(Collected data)
/-- What a virtual read gives. -/
inductive Got where
  | bytes (b : List Byte)
  | park
  | fail (code block atype addr syn : Nat)
  deriving DecidableEq, Repr

/-- The virtual address that an access reaches once the kernel's views are taken out (R139); none for one that reads zeros
or fails there. -/
def State.flatVa (s : State) (v : Via) (va : Nat) (write : Bool) : Option Nat :=
  match v.viewOf va with
  | none => some va
  | some w => match s.viewAddress w va write with
    | .inl a => some a
    | .inr _ => none

/-- The physical address an access reaches, without its effects on TLB, tags and counts; none where the walk fails. -/
def reachesPa (v : Via) (va : Nat) (write : Bool) : Act (Option Nat) := do
  let s ← Act.get
  match s.flatVa v va write with
  | none => return none
  | some a =>
    if 2 ^ 48 ≤ a then return none
    else match ← walkLeaf v.ctx a with
      | .fail _ => return none
      | .leaf e _ => return some (tilePa e + a % 65536)

/-- Whether an access parks as things stand, without its effects. -/
def wouldPark (v : Via) (va : Nat) (write : Bool) : Act Bool := do
  let s ← Act.get
  match s.flatVa v va write with
  | none => return false
  | some a =>
    if 2 ^ 48 ≤ a then return false
    else match ← walkLeaf v.ctx a with
      | .fail _ => return false
      | .leaf e _ =>
        let t ← Act.get
        return decide (t.leafOutcome v a e write = .park)

/-- Whether one of the accesses of a range would park, or wait for a PSRAM channel that is retraining (R216, R240). -/
def rangeWaits (v : Via) (va n : Nat) (write : Bool) : Act Bool := do
  let s ← Act.get
  let mut out := false
  for i in List.range ((va % 65536 + n + 65535) / 65536) do
    let a := max va ((va / 65536 + i) * 65536)
    if !out then
      out := (← wouldPark v a write) || (← reachesPa v a write).any s.retraining
  return out

/-- Reads `n` bytes at `va` that lie in one tile. -/
def readVaPage (v : Via) (va n : Nat) : Act Got := do
  match ← translate v va false with
  | .park => return .park
  | .zeros => return .bytes (List.replicate n 0)
  | .fail c b t a syn => return .fail c b t a syn
  | .ok pa =>
    let (bs, hit) ← readTier pa n
    match hit with
    | some (a, syn) =>
      let s ← Act.get
      return .fail Code.faultEcc (s.eccBlock a) 0 a syn
    | none => return .bytes bs

/-- Reads `n` bytes at `va`, tile by tile; `fuel` bounds the tiles. -/
def readVaFuel (v : Via) : Nat → Nat → Nat → Act Got
  | 0, _, _ => pure (.bytes [])
  | fuel + 1, va, n => do
    let m := min n (65536 - va % 65536)
    match ← readVaPage v va m with
    | .bytes b =>
      if m = n then return .bytes b
      else
        match ← readVaFuel v fuel (va + m) (n - m) with
        | .bytes b' => return .bytes (b ++ b')
        | g => return g
    | g => return g

/-- Reads `n` bytes at `va`. -/
def readVa (v : Via) (va n : Nat) : Act Got := readVaFuel v (n / 65536 + 2) va n

/-- Writes bytes at `va` that lie in one tile: OK, none where the write parks, or a failure. -/
def writeVaPage (v : Via) (va : Nat) (bytes : List Byte) : Act Got := do
  match ← translate v va true with
  | .park => return .park
  | .zeros => return .fail Code.faultXlat Block.xlat 1 va 0
  | .fail c b t a syn => return .fail c b t a syn
  | .ok pa =>
    let code ← writeTier pa bytes
    return if code = Code.ok then .bytes [] else .fail code Block.ftl 0 pa 0

/-- Writes bytes at `va`, tile by tile. -/
def writeVaFuel (v : Via) : Nat → Nat → List Byte → Act Got
  | 0, _, _ => pure (.bytes [])
  | fuel + 1, va, bs => do
    let m := min bs.length (65536 - va % 65536)
    match ← writeVaPage v va (bs.take m) with
    | .bytes _ => if m = bs.length then return .bytes [] else writeVaFuel v fuel (va + m) (bs.drop m)
    | g => return g

def writeVa (v : Via) (va : Nat) (bs : List Byte) : Act Got := writeVaFuel v (bs.length / 65536 + 2) va bs

/-! Accesses of the blocks that run a request as one step: a park is over when the access is made (log entry 13). -/

/-- Translates an access, past any park. -/
def translateNow (v : Via) (va : Nat) (write : Bool) : Act Xl := do
  match ← translate v va write with
  | .park =>
    match ← leafFor v va with
    | .leaf e _ => return .ok (tilePa e + va % 65536)
    | .fail x => return x
  | x => return x

/-- Reads `n` bytes at `va`, past any park: the bytes, or code, block, address type, address and syndrome. -/
def readNow (v : Via) : Nat → Nat → Nat → Act (List Byte ⊕ Nat × Nat × Nat × Nat × Nat)
  | 0, _, _ => pure (.inl [])
  | fuel + 1, va, n => do
    let m := min n (65536 - va % 65536)
    match ← translateNow v va false with
    | .fail c b t a syn => return .inr (c, b, t, a, syn)
    | .ok pa =>
      match ← readTier pa m with
      | (_, some (a, syn)) =>
        let s ← Act.get
        return .inr (Code.faultEcc, s.eccBlock a, 0, a, syn)
      | (bs, none) =>
        if m = n then return .inl bs
        else
          match ← readNow v fuel (va + m) (n - m) with
          | .inl rest => return .inl (bs ++ rest)
          | x => return x
    | _ => return .inr (Code.faultXlat, Block.xlat, 1, va, 0)

/-- Reads `n` bytes at `va`, past any park. -/
def readVaNow (v : Via) (va n : Nat) : Act (List Byte ⊕ Nat × Nat × Nat × Nat × Nat) := readNow v (n / 65536 + 2) va n

/-- Writes bytes at `va`, past any park; answers a failure if there is one. -/
def writeNow (v : Via) : Nat → Nat → List Byte → Act (Option (Nat × Nat × Nat × Nat × Nat))
  | 0, _, _ => pure none
  | fuel + 1, va, bs => do
    let m := min bs.length (65536 - va % 65536)
    match ← translateNow v va true with
    | .fail c b t a syn => return some (c, b, t, a, syn)
    | .ok pa =>
      let code ← writeTier pa (bs.take m)
      if code ≠ Code.ok then return some (code, Block.ftl, 0, pa, 0)
      else if m = bs.length then return none
      else writeNow v fuel (va + m) (bs.drop m)
    | _ => return some (Code.faultXlat, Block.xlat, 1, va, 0)

def writeVaNow (v : Via) (va : Nat) (bs : List Byte) : Act (Option (Nat × Nat × Nat × Nat × Nat)) :=
  writeNow v (bs.length / 65536 + 2) va bs

/-- The tile of a pinned page at `va`: how CREATE and a snapshot resolve one (R169, R220, R221). -/
def pinnedTile (c va : Nat) : Act (Option Nat) := do
  match ← walkLeaf c va with
  | .fail _ => return none
  | .leaf e _ =>
    let s ← Act.get
    let l : BitVec 64 := BitVec.ofNat 64 e
    return if flag l 2 && s.pinned (tilePa e) then some (tilePa e) else none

*Work task*
Look back at the data above. Transcribe exactly the lines starting at the line that contains "entry 13). -/" and ending at the line that contains "writeNow v (bs.length / 65536 + 2) va bs".

*Reply to the task*
/-! Accesses of the blocks that run a request as one step: a park is over when the access is made (log entry 13). -/

/-- Translates an access, past any park. -/
def translateNow (v : Via) (va : Nat) (write : Bool) : Act Xl := do
  match ← translate v va write with
  | .park =>
    match ← leafFor v va with
    | .leaf e _ => return .ok (tilePa e + va % 65536)
    | .fail x => return x
  | x => return x

/-- Reads `n` bytes at `va`, past any park: the bytes, or code, block, address type, address and syndrome. -/
def readNow (v : Via) : Nat → Nat → Nat → Act (List Byte ⊕ Nat × Nat × Nat × Nat × Nat)
  | 0, _, _ => pure (.inl [])
  | fuel + 1, va, n => do
    let m := min n (65536 - va % 65536)
    match ← translateNow v va false with
    | .fail c b t a syn => return .inr (c, b, t, a, syn)
    | .ok pa =>
      match ← readTier pa m with
      | (_, some (a, syn)) =>
        let s ← Act.get
        return .inr (Code.faultEcc, s.eccBlock a, 0, a, syn)
      | (bs, none) =>
        if m = n then return .inl bs
        else
          match ← readNow v fuel (va + m) (n - m) with
          | .inl rest => return .inl (bs ++ rest)
          | x => return x
    | _ => return .inr (Code.faultXlat, Block.xlat, 1, va, 0)

/-- Reads `n` bytes at `va`, past any park. -/
def readVaNow (v : Via) (va n : Nat) : Act (List Byte ⊕ Nat × Nat × Nat × Nat × Nat) := readNow v (n / 65536 + 2) va n

/-- Writes bytes at `va`, past any park; answers a failure if there is one. -/
def writeNow (v : Via) : Nat → Nat → List Byte → Act (Option (Nat × Nat × Nat × Nat × Nat))
  | 0, _, _ => pure none
  | fuel + 1, va, bs => do
    let m := min bs.length (65536 - va % 65536)
    match ← translateNow v va true with
    | .fail c b t a syn => return some (c, b, t, a, syn)
    | .ok pa =>
      let code ← writeTier pa (bs.take m)
      if code ≠ Code.ok then return some (code, Block.ftl, 0, pa, 0)
      else if m = bs.length then return none
      else writeNow v fuel (va + m) (bs.drop m)
    | _ => return some (Code.faultXlat, Block.xlat, 1, va, 0)

def writeVaNow (v : Via) (va : Nat) (bs : List Byte) : Act (Option (Nat × Nat × Nat × Nat × Nat)) :=
  writeNow v (bs.length / 65536 + 2) va bs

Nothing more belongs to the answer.